Лишь учитывая данное обстоятельство, можно понять смысл удивительной реплики, которой эпоха религиозных войн была удостоена в «Первом философическом письме» П. Я. Чаадаева:

«Пускай поверхностная философия сколько угодно шумит по поводу религиозных войн, костров, зажженных нетерпимостью, — что касается нас, мы можем только завидовать судьбе народов, которые в этом столкновении убеждений, в этих кровавых схватках в защиту истины создали себе мир понятий, какого мы не /147/ можем себе даже и представить, а не то что перенестись туда телом и душой, как мы на то притязаем».[4]


Если позволительно говорить, что только с Галилея — Ньютона началась наука в собственном смысле слова; что только в станковой живописи и внехрамовой скульптуре позднего Возрождения впервые конституировалось искусство как таковое; что только после У.Петти возникает подлинный политико-экономический анализ, то с еще большим основанием можно утверждать, что лишь в XVI–XVII веках впервые появляется на свет действительноеправосознаниев его отличии от нравственности, от религиозного суждения о запретном и греховном, а также от простой рефлексии в наличный (указно-запретительный или указно-разрешительный) закон.

Именно эта новая форма нормативного сознания систематически развертывается философами-новаторами XVII века, превращаясь в теоретическое правопонимание и цивилизованную политологию. Центральное место в этой грандиозной работе, включавшей в себя:

обоснование понятия частной собственности как необходимой предпосылки распределительной справедливости; договорную интерпретацию полномочий государственной власти; коренное переосмысление концепции «естественного права», принадлежало английскому философу Джону Локку.

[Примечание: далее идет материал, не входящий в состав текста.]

/-- A member detects a failure (R285): its nodes enter FAILED, its active instances complete with the code and the detecting
member's rank, and notices leave. -/
def State.collFail (s : State) (lead code rank : Nat) : State :=
  let mine := (s.memberNodes lead).filter fun e => e.2.st == .ready || e.2.st == .busy
  let s := mine.foldl (fun s e =>
    let s := e.2.insts.foldl (fun s i =>
      if i.started then
        ((s.clCount e.2.tile 0).clCount e.2.tile 1).chainDoneWith i.ctx i.serial code 0 rank 0 lead 0
      else s) s
    s.modNode e.1 fun x => { x with st := .failed, insts := [], failRank := rank }) s
  mine.foldl (fun s e => s.notices e.1 e.2 rank) s

/-- A member fails with its own rank. -/
def State.collFailSelf (s : State) (n code : Nat) : State :=
  match s.node? n with
  | some x => s.collFail x.lead code x.rank
  | none => s

/-- An edge QP has left RTS (R284). -/
def State.collQpGone (s : State) (qpn : Nat) : State :=
  s.nodes.foldl (fun s e => if e.2.edges.contains qpn then s.collFailSelf e.1 ccMemberLost else s) s

/-- The nodes of a member are destroyed (R253): active instances complete ABORTED unless `silent`, and their windows go. -/
def State.destroyMember (s : State) (lead : Nat) (silent : Bool) : State :=
  (s.memberNodes lead).foldl (fun s e =>
    let s := if silent then s else e.2.insts.foldl (fun s i =>
      if i.started then (s.clCount e.2.tile 0).chainDoneWith i.ctx i.serial ccAborted 0 0 0 lead 0 else s) s
    let s := s.deregister (e.2.windowRkey / 256)
    { s with nodes := Tbl.erase s.nodes e.1 }) s

/-! ### Packing -/

/-- Elements grouped into packets of whole elements of at most `max` bytes, with the index of each packet's first (R258). -/
def packElems (max : Nat) : Nat → Nat → List Byte → List (List Byte) → List (Nat × List Byte)
  | start, n, acc, [] => if n = 0 then [] else [(start, acc)]
  | start, n, acc, e :: t =>
    if n ≠ 0 ∧ max < acc.length + e.length then (start, acc) :: packElems max (start + n) 1 e t
    else packElems max start (n + 1) (acc ++ e) t

/-- Payload bytes of a PUT over an edge. -/
def State.edgeMax (s : State) (qpn : Nat) : Nat := match s.qp? qpn with
  | some q => q.payloadMax (q.chan 0).tc tPut
  | none => 256

/-- Send packets over one edge. -/
def State.sendPackets (s : State) (n what num seg qpn rkey dir : Nat) (l : List (Nat × List Byte)) : Bool × State :=
  l.foldl (fun a p =>
    let r := a.2.edgePut n what num seg qpn rkey (windowOff dir 0 num p.1) p.2
    (a.1 && r.1, r.2)) (true, s)

/-- Data away from the root: one PUT to every child, in slot order (R262). -/
def State.fanOut (s : State) (n num elem0 z : Nat) (data : List Byte) : State :=
  match s.node? n with
  | none => s
  | some x =>
    let s := s.modInst n num fun i => { i with downs := i.downs + (x.kids.zip x.childRkey).length }
    let r := (x.kids.zip x.childRkey).foldl (fun (a : Bool × State) k =>
      let r := a.2.edgePut n 1 num 0 k.1 k.2 (windowOff 1 0 num elem0) data z
      (a.1 && r.1, r.2)) (true, s)
    if r.1 then r.2 else r.2.collFailSelf n ccTranslation

/-! ### Contributions (R259 to R261, R274) -/

/-- Add the values of contributor `who` from element `elem0` on. -/
def Node.addParts (x : Node) (i : Inst) (who : Nat) : Nat → List CVal → Inst
  | _, [] => i
  | e, v :: t =>
    let k := e / 2 ^ x.segLog2
    let g := Tbl.getD i.segs k { parts := [], sentUp := false, ups := 0 }
    x.addParts { i with segs := Tbl.set i.segs k { g with parts := g.parts ++ [{ who := who, elem := e, val := v }] } } who (e + 1) t

/-- Count elements taken in (R287). -/
def State.countCu (s : State) (x : Node) (i : Inst) (n : Nat) : State :=
  let t := cuTile x.tile
  let bytes := n * elemSize i.op i.type
  let s := ((s.cuCount t 0 n).cuCount t 1 bytes).count 0x0700 (x.tile / 4) qAny n
  if isExact i.op i.type i.exact then s.cuCount t 2 bytes else s

/-- Values of a contribution are taken in. -/
def State.takeParts (s : State) (n num who elem0 : Nat) (vals : List CVal) : State :=
  match s.node? n with
  | none => s
  | some x =>
    match x.inst? num with
    | none => s
    | some i =>
      let s := s.modInst n num fun i => { x.addParts i who elem0 vals with lastAt := s.clk.now }
      s.countCu x i vals.length

/-- Payload of whole elements of `z` bytes. One that is not so, from a member whose entry does not match, is no failure that is detected: its
results are undefined, and its whole elements are free values (R255). -/
def State.wholeElems (s : State) (z : Nat) (data : List Byte) : List Byte × State :=
  if data.length % z = 0 then (data, s)
  else
    let f := s.fresh (8 * data.length)
    (leBytes (data.length / z * z) f.1, f.2)

/-- A partial from a child (R259, R274). -/
def State.takePartial (s : State) (n num who elem0 : Nat) (data : List Byte) : State :=
  match s.node? n with
  | none => s
  | some x =>
    match x.inst? num with
    | none => s
    | some i =>
      let take (s : State) (v : List CVal) : State :=
        if x.elemsOk i.count elem0 v.length then s.takeParts n num who elem0 v else s.collFailSelf n ccMemberLost
      if isExact i.op i.type i.exact then
        match readRecords i.type data.length data with
        | some v => take s v
        | none => (s.cuCount (cuTile x.tile) 4 1).collFailSelf n ccMemberLost
      else
        let z := partialSize i.op i.type
        let w := s.wholeElems z data
        take w.2 ((pieces z (w.1.length / z) w.1).map (partialValue i.op i.type))

/-- Place result elements in the destination buffer of the entry. -/
def State.placeResult (s : State) (n num elem0 : Nat) (data : List Byte) : State :=
  match s.node? n with
  | none => s
  | some x =>
    match x.inst? num with
    | none => s
    | some i =>
      match s.keySpace i.ctx i.dlkey (i.dloff + elem0 * elemSize i.op i.type) with
      | none => s.collFailSelf n ccTranslation
      | some sp =>
        let s := s.modInst n num fun i => { i with placing := i.placing + 1, lastAt := s.clk.now }
        s.issue (.collPlace n num elem0) i.ctx sp true data data.length none

/-- Data from the parent: results, broadcast data, or a release (R262, R277, R278). -/
def State.takeDown (s : State) (n num elem0 : Nat) (data : List Byte) : State :=
  match s.node? n with
  | none => s
  | some x =>
    match x.inst? num with
    | none => s
    | some i =>
      if i.kind = ckBarrier then
        let t := BitVec.ofNat 64 (field data 0 8)
        let s := s.modInst n num fun i =>
          { i with release := some t, late := decide (0 ≤ circ 64 s.clk.nt.toNat t.toNat), lastAt := s.clk.now }
        let r := (x.kids.zip x.childRkey).foldl (fun (a : Bool × State) k =>
          let r := a.2.edgePut n 2 num 0 k.1 k.2 (windowOff 1 0 num 0) (leBytes 8 t.toNat)
          (a.1 && r.1, r.2)) (true, s)
        if r.1 then r.2 else r.2.collFailSelf n ccTranslation
      else if i.kind = ckReduce then s
      else
        let z := elemSize i.op i.type
        if x.elemsOk i.count elem0 (data.length / z) then
          let w := s.wholeElems z data
          if w.1.isEmpty then w.2 else w.2.placeResult n num elem0 w.1
        else s.collFailSelf n ccMemberLost

/-- A contribution or an arrival of a child to a started instance. -/
def State.takeUp (s : State) (n num who elem0 : Nat) (data : List Byte) : State :=
  match (s.node? n).bind fun x => x.inst? num with
  | none => s
  | some i =>
    if i.kind = ckBarrier then
      s.modInst n num fun i => { i with arrived := if i.arrived.contains who then i.arrived else i.arrived ++ [who], lastAt := s.clk.now }
    else if i.kind = ckBcast then s
    else s.takePartial n num who elem0 data

/-! ### Instances -/

/-- An instance context just taken. -/
def Inst.fresh (num now : Nat) : Inst :=
  { num := num, started := false, ctx := 0, serial := 0, kind := 0, op := 0, type := 0, exact := false, sat := false, count := 0, slkey := 0,
    sloff := 0, dlkey := 0, dloff := 0, segs := [], arrived := [], arrivalSent := false, release := none, late := false, nextOwn := 0,
    reading := false, downs := 0, placing := 0, placed := 0, placedBy := [], lastAt := now, early := [] }

/-- Segments an instance's slots hold, early partials included. -/
def Node.heldSegs (x : Node) (i : Inst) : List Nat :=
  i.segs.map (·.1) ++ i.early.map fun e => e.elem0 / 2 ^ x.segLog2

/-- The slots that a partial needs are free, or hold its own segments (R260). -/
def Node.slotsFree (x : Node) (i : Inst) (segs : List Nat) : Bool :=
  segs.all fun k => (x.heldSegs i).all fun h => x.slotOf h != x.slotOf k || h == k

/-- Elements of a partial's payload, as far as its type is known. -/
def Inst.partialCount (i : Inst) (data : List Byte) : Nat :=
  if i.started then
    (if isExact i.op i.type i.exact then ((readRecords i.type data.length data).getD []).length
     else data.length / partialSize i.op i.type)
  else if data.isEmpty then 0 else 1

/-- R256 accepts a window PUT of instance `num`: of an active instance context, or of the next instance while a context is free. -/
def Node.takesPut (x : Node) (num : Nat) : Bool := (x.inst? num).isSome || (num == x.next && decide (x.insts.length < 2))

/-- A PUT before the local entry of its instance has started: it takes a free context, and waits in it (R256). -/
def State.keepEarly (s : State) (n num qpn elem0 : Nat) (data : List Byte) : State :=
  s.modNode n fun x =>
    let i := (x.inst? num).getD (Inst.fresh num s.clk.now)
    { x with insts := (x.insts.filter fun j => j.num != num)
               ++ [{ i with early := i.early ++ [{ qpn := qpn, elem0 := elem0, data := data }], lastAt := s.clk.now }] }

/-- A window PUT that passed its access checks (R256, R259, R260, R262): whether it is accepted, or else asks for a NAK of reason RESOURCE,
and the state after it. A failure notice takes effect whatever the answer (R284). A FAILED node keeps nothing of what it accepts, and an
accepted PUT from a QP that is no edge on its side changes nothing (log 39). -/
def State.windowPut (s : State) (n qpn off : Nat) (data : List Byte) : Bool × State :=
  match s.node? n with
  | none => (true, s)
  | some x =>
    let down := bit off 47
    let num := bits off 45 39
    let elem0 := bits off 31 0
    let edge := if down then !x.root && x.parentQpn == qpn else x.kids.contains qpn
    let ok := x.takesPut num
    if bit off 46 then (ok, s.collFail x.lead ccMemberLost (field data 0 4))
    else if !ok || x.st == .failed then (ok, s)
    else
      match (x.inst? num).filter (·.started) with
      | some i =>
        if !edge then (true, s)
        else if down then (true, s.takeDown n num elem0 data)
        else if x.slotsFree i (x.segsOf elem0 (i.partialCount data)) then (true, s.takeUp n num (1 + x.kids.idxOf qpn) elem0 data)
        else (false, s)
      | none =>
        if x.st != .linking && !edge then (true, s)
        else
          let i := (x.inst? num).getD (Inst.fresh num s.clk.now)
          if down || !x.slotsFree i (x.segsOf elem0 (i.partialCount data)) then (false, s)
          else (true, s.keepEarly n num qpn elem0 data)

/-- A NAK of reason RESOURCE is counted at the node's clearing unit (R287). -/
def State.countWindowNak (s : State) (n : Nat) : State :=
  match s.node? n with
  | some x => s.cuCount (cuTile x.tile) 3 1
  | none => s

/-! ### The local entry (R253, R254, R256, R257) -/

def Chain.collKind (h : Chain) : Nat := h.f 18 1 % 4
def Chain.collOp (h : Chain) : Nat := h.f 18 1 / 4 % 8
def Chain.collType (h : Chain) : Nat := h.f 19 1 % 16
def Chain.collExact (h : Chain) : Bool := bit (h.f 19 1) 4
def Chain.collSat (h : Chain) : Bool := bit (h.f 19 1) 5

/-- OP as the instance uses it: BARRIER and BCAST ignore it. -/
def Chain.collOpEff (h : Chain) : Nat := if h.collKind = ckBarrier ∨ h.collKind = ckBcast then copSum else h.collOp

/-- Every node of the member has an instance context for its next instance (R256). -/
def State.instanceFree (s : State) (lead : Nat) : Bool :=
  (s.memberNodes lead).all fun e => (e.2.inst? e.2.next).isSome || e.2.insts.length < 2

/-- The completion code a COLL entry ends with at once, if any (R253, R254, R557). -/
def State.collRefused (s : State) (c : Nat) (h : Chain) : Option Nat :=
  let lead := h.collNode
  match s.node? lead with
  | none => some ccAborted
  | some x =>
    if x.owner ≠ c ∨ x.lead ≠ lead then some ccAborted
    else if x.st = .failed then some ccMemberLost
    else
      let mine := s.memberNodes lead
      let kind := h.collKind
      let op := h.collOpEff
      let type := h.collType
      let reduce := kind == ckReduce || kind == ckAllreduce
      let tc0 := mine.any fun e => e.2.edges.any fun q => (s.chan q 0).tc == 0
      let bytes := h.f 20 4 * elemSize op type
      let root := mine.any fun e => e.2.root
      let leaf := mine.any fun e => !e.2.root
      let src := reduce || (kind == ckBcast && root)
      let dst := kind == ckAllreduce || (kind == ckReduce && root) || (kind == ckBcast && leaf)
      if mine.any (fun e => e.2.st == .linking) || !s.memberWhole lead then some ccAborted
      else if 14 ≤ type ∨ (kind ≠ ckBarrier ∧ tc0 = true) then some ccAborted
      else if reduce && (fmtOf type).isSome && 3 ≤ op && op ≤ 5 then some ccAborted
      else if reduce && mine.any (fun e => decide (accBytes e.2.accClass < accNeeded op type h.collExact)) then some ccAborted
      else if kind ≠ ckBarrier ∧ src = true ∧ (s.localKey c (h.f 24 4) (h.f 32 6) bytes [pLocalRead]).isNone then some ccTranslation
      else if kind ≠ ckBarrier ∧ dst = true ∧ (s.localKey c (h.f 28 4) (h.f 40 6) bytes [pLocalWrite]).isNone then some ccTranslation
      else none

/-- What came early on the QP of a child is taken in. -/
def State.takeEarly (s : State) (n num : Nat) (x : Node) (e : EarlyPut) : State :=
  if x.kids.contains e.qpn then s.takeUp n num (1 + x.kids.idxOf e.qpn) e.elem0 e.data else s

/-- The bytes of an element's pieces, for the elements of a read. -/
def Inst.elems (i : Inst) (data : List Byte) : List (List Byte) :=
  let z := elemSize i.op i.type
  pieces z (data.length / z) data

В историко-философских концепциях XIX столетия Локк нередко квалифицировался как типичный представитель «новаций вчерашнего дня», то есть таких теоретических представлений, которые, не успев покрыться почтенной патиной, превратились в расхожие банальности здравомыслия. Для этого были свои основания. Разработанная Локком эмпирико-индуктивная методология и теория образования абстракций действительно целиком принадлежали XVII — началу XVIII века. Они сохраняли свою силу и значимость лишь до той поры, пока был жив их прямой противник — схоластика.

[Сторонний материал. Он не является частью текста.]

/-- Carry out one operation of a domain. -/
def State.doOp (s : State) (c : Nat) : MatchOp → State
  | .present id => (s.modInMsg c id fun m => { m with queued := false }).present c id
  | .arrive r => if s.slotTaken r then s.takeSend r else s
  | .post _ serial => s.post c serial
  | .probe _ serial => s.probe c serial
  | .cancel _ serial => s.cancel c serial

/-- Count the probes the match unit makes: at most 32 (R241, R247). -/
def State.countProbes (s : State) (c n : Nat) : State :=
  let t := s.ctxTile c
  (s.mtCount t 0 (min 32 n)).count 0x0600 t qAny (min 32 n)

/-- An operation waits: the message it presents is not presented again meanwhile. -/
def State.queuedOp (s : State) (c : Nat) (o : MatchOp) : State :=
  match o with
  | .present id => s.modInMsg c id fun m => { m with queued := true }
  | _ => s

/-- An operation reaches the match unit: carried out, handed to a teller when it needs more than 32 probes, or kept waiting behind
one that a teller has (R223, R241). -/
def State.submitOp (s : State) (c : Nat) (o : MatchOp) : State :=
  match s.domain? c with
  | none => s
  | some d =>
    if d.busy.isEmpty then
      let n := s.opProbes c d o
      let s := s.countProbes c n
      if n ≤ 32 then s.doOp c o
      else
        let t := s.ctxTile c
        let s := (s.setDomain c { d with busy := [o] }).queuedOp c o
        (s.mtCount t 4 1).count 0x0602 t qAny 1
    else (s.setDomain c { d with busy := d.busy ++ [o] }).queuedOp c o

/-- The teller has finished: its operation is carried out, and those waiting follow until one needs a teller again. -/
def State.tellerDone (s : State) (c : Nat) : State :=
  match s.domain? c with
  | none => s
  | some d =>
    match d.busy with
    | [] => s
    | o :: rest =>
      let s := (s.setDomain c { d with busy := [] }).doOp c o
      rest.foldl (fun s o => s.submitOp c o) s

/-- A SEND request that is new (R218, R230). One that starts its message's presentation goes to the match unit, and waits with it where a
teller is needed or at work (R223, R241). -/
def State.acceptSend (s : State) (r : Req) : State :=
  match s.qp? r.qpn with
  | none => s
  | some q =>
    let len := r.w 2 / 2 ^ 32
    let off := r.w 2 % 2 ^ 32
    match s.domain? q.owner with
    | none => s.refuse r cPerm
    | some d =>
      if d.job ≠ q.job then s.refuse r cPerm
      else if !s.notifyOk q r.th then s.refuse r cPerm
      else if bit (r.w 0) 25 = false ∧ (len > 16384 ∨ off + r.payload.length > len) then s.mtCount (r.qpn % 64) 7 1
      else if s.startsMsg d r then (s.takeSlot r).submitOp q.owner (.arrive r)
      else s.takeSend r

/-- The next message of a channel is presented when its turn has come: its FIRST packet is in and the one before it is presented. With
no match and no room it waits. -/
def State.presentNext (s : State) (qpn slot : Nat) : State :=
  match s.qp? qpn with
  | none => s
  | some q =>
    match (s.domain? q.owner).bind fun d => d.msgs.find? fun m => m.qpn == qpn && m.slot == slot && m.conn == 0 && s.msgTurn m with
    | some m => s.submitOp q.owner (.present m.id)
    | none => s

/-! ### New requests (R184, R186, R193, R259) -/

/-- A PUT that is new. -/
def State.acceptPut (s : State) (q : Qp) (r : Req) : State :=
  match s.accessOf q r with
  | .error e => s.refuse r e
  | .ok g =>
    let off := r.w 1 % 2 ^ 48
    if g.kind = .cuWindow then
      (s.takeSlot r).issue (.window r.qpn r.slot r.psn) g.owner (.unit g.base off) true r.payload r.payload.length none
    else if r.payload.isEmpty then (s.takeSlot r).placed r.qpn r.slot r.psn
    else if s.mustPause g then s.suspend r .paused
    else
      let s := s.takeSlot r
      s.issue (.place r.qpn r.slot r.psn) g.owner (s.regionSpace g off) true r.payload r.payload.length none

/-- A GET or ATOMIC executes when base has reached it, and waits in the suspense buffer until then (R193). -/
def State.acceptExec (s : State) (r : Req) : State :=
  if (s.chan r.qpn r.slot).rcvBase = r.psn then (if r.th.opcode.toNat = tGet then s.execGet r else s.execAtomic r)
  else s.suspend r .early

/-- A packet fails its tag: dropped, counted, and reported at most once a second per tile (R215, R422). -/
def State.authFailed (s : State) (t : Nat) : State :=
  let s := (s.tpCount t 10).modSec fun x => { x with authFail := x.authFail + 1 }
  let old := s.sec.intStatus
  let s := (s.modSec fun x => { x with intStatus := old ||| 1 }).notify old (old ||| 1) s.sec.intEnable
  let due := match (s.tile t).authAt with
    | none => true
    | some a => decide (a + secTicks ≤ s.clk.now)
  if due then
    (s.modTile t fun x => { x with authAt := some s.clk.now }).event 0x0043 0xFFFF
      (leBytes 4 t ++ leBytes 8 ((s.tile t).tp.getD 10 0).toNat ++ List.replicate 20 0 ++ leBytes 2 0xFFFF)
  else s

/-- Step 4 of R182 onward: classification, authentication, access checks, placement. -/
def State.sequence (s : State) (q : Qp) (r : Req) (opened : Option (List Byte)) : State :=
  let t := r.qpn % 64
  let c := q.chan r.slot
  let dupAck (s : State) : State := s.ackEvent r.qpn r.slot
  let slot? := Tbl.get? c.slots r.psn
  let dup (s : State) (x : ReqSlot) : State :=
    let op := r.th.opcode.toNat
    if c.tc = 0 && r.th.retry.toNat == x.retry && x.hdr.copy != r.k.hdr.copy then dupAck (s.tpCount t 4)
    else if op = tGet ∨ op = tAtomic then dupAck (s.redo r x)
    else dupAck ((s.tpCount t 3).count 0x0502 t qAny 1)
  let fresh (s : State) : State :=
    -- the PROT of the QP is checked before authentication (R211), the tag before the access checks (R182)
    if (r.th.prot == 1) ≠ q.prot then s.refuse r cProt
    else
      match opened with
      | none => s.authFailed t
      | some plain =>
        let r := { r with payload := plain }
        let s := if q.prot then s.modSec fun x => { x with gcmRx := x.gcmRx + 1 } else s
        let op := r.th.opcode.toNat
        if op = tPut then s.acceptPut q r
        else if op = tSend then s.acceptSend r
        else s.acceptExec r
  match seqClass c.rcvBase r.psn (2 ^ q.winLog2) with
  | .stale => dupAck (s.tpCount t 5)
  | .recent => match slot? with
    | some x => if x.placed then dup s x else dupAck ((s.tpCount t 3).count 0x0502 t qAny 1)
    | none => dupAck ((s.tpCount t 3).count 0x0502 t qAny 1)
  | .inWindow => match slot? with
    | some x => dup s x
    | none =>
      if c.ordered && r.psn ≠ c.rcvBase then
        let recent := match c.nakBase with
          | some (b, a) => b == c.rcvBase && decide (s.clk.now < a + 2 * usTicks)
          | none => false
        if recent then s
        else
          (s.modChan r.qpn r.slot fun c => { c with nakBase := some (c.rcvBase, s.clk.now) }).nak r.qpn r.slot c.rcvBase nSeq 0 0
      else fresh s

/-! ### Arriving requests (R47, R48, R169, R170, R182, R204 to R206) -/

/-- The payload part of a packet: with PROT set, the sealed bytes and their tag. -/
def Packet.payload (k : Packet) (op : Nat) : List Byte := (k.body.take (k.hdr.len.toNat - 16)).drop (16 + extLen op)
def Packet.ext (k : Packet) (op : Nat) : List Byte := fit (extLen op) ((k.body.drop 16).take (extLen op))

/-- Open a packet's payload under a QP's key; none when the tag fails. An open packet's payload is as it came. -/
def openPayload (q : Qp) (k : Packet) (th : TransHdr) (eseq : Nat) : Option (List Byte) :=
  let op := th.opcode.toNat
  if th.prot = 1 then
    Config.gcmOpen (q.tkey.getD []) (nonceOf k.hdr.src th.srcQpn.toNat (nonceKind op) k.hdr.copy.toNat th.retry.toNat eseq)
      (aadOf k.hdr th (k.ext op)) (k.payload op)
  else some (k.payload op)

/-- Count a discard of R47 or R48 of a packet for this module's endpoints, at its tile's port (log 34). -/
def State.discard (s : State) (t : Nat) (k : Packet) (reason : Option Nat) : State :=
  let vc := (s.link t).vcOf k.hdr
  match reason with
  | some r => s.drop t vc r
  | none => s.countDrop t vc

/-- The checks of R47 and R48: the RT_DROP reason, or none of a R48 discard. -/
def State.lifetime (s : State) (k : Packet) : Option (Option Nat) :=
  if s.timeHeld then some none
  else if s.age k.hdr.stamp > s.time.lt then some (some 2)
  else if s.age k.hdr.stamp < -16 then some (some 3)
  else none

/-- A QP's context comes into its tile's cache. -/
def State.touch (s : State) (qpn : Nat) : State :=
  s.modTile (qpn % 64) fun t => { t with cached := (qpn :: t.cached.filter (· ≠ qpn)).take 1024 }

/-- Start the fetch of a spilled context (R205). -/
def State.fetchSpilled (s : State) (qpn : Nat) (q : Qp) : State :=
  if q.fetchingCtx then s
  else
    match s.ctx? q.owner with
    | none => s
    | some c =>
      let s := (s.tpCount (qpn % 64) 1).modQp qpn fun q => { q with fetchingCtx := true, fetchFrom := s.clk.now }
      s.issue (.spill qpn) q.owner (.host (c.ep / 2) c.ep c.asid false c.spillVa) false [] 256 none

/-- The endpoint of a QP's owning context; engine contexts use EP0 (log 36). -/
def State.qpEp (s : State) (q : Qp) : Nat := ((s.ctx? q.owner).map (·.ep)).getD 0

Последнее, однако, никак нельзя сказать о локковском политико-правовом учении. Локк оказался великим /148/ толкователем нарождающегося правосознания, сумевшим зафиксировать и высказать такие его установки, которые не только сохранили свою социальную действенность на протяжении всего XVIII столетия, но в известном смысле вообще оказались «навечными». Политико-правовые суждения Локка не могут ни состариться, ни отмереть до той поры, пока во всем мире не утвердятся институты гражданского общества, начала конституционализма и разделения властей; пока не перестанет развиваться и оказывать свое нормирующее воздействие на социально-политическую практику концепция прав человека.

При создании политико-правового учения Локк лишь в малой степени следовал своей эмпирико-индуктивной методологии.[5] В данной сфере он работал прежде всего как философ-аналитик, выражавший на отчетливом языке рассудка такие очевидности, которые неявным образом уже подчиняли себе актуальное политическое сознание и (по крайней мере в Англии) определяли семантику обычного языка.[6] Можно сказать поэтому, что в политической философии Локка само новоевропейское правосознание, выстраданное в тяжких испытаниях периода религиозных войн, предстало в качестве феномена, то бишь в качестве «явления, которое само себя раскрывает, толкует и эксплицирует рационально понятным способом» (Э. Гуссерль).

По словам Маркса, сочинение Локка о происхождении человеческого разума было встречено как «давно и страстно ожидаемый гость». Но, пожалуй, с еще большим правом это можно утверждать относительно четырех писем о веротерпимости и двух трактатов о государственном правлении. Их чтение в XVII–XVIII веках сопровождалось максимальным эффектом узнавания, отчетливого постижения того, что уже витало в воздухе и подразумевалось.[7] Добиться такого эффекта мог лишь мыслитель, который, во-первых, в совершенстве владел /149/ искусством аналитического толкования, а во-вторых, был достаточно близок к раннебуржуазным идейным движениям.[8]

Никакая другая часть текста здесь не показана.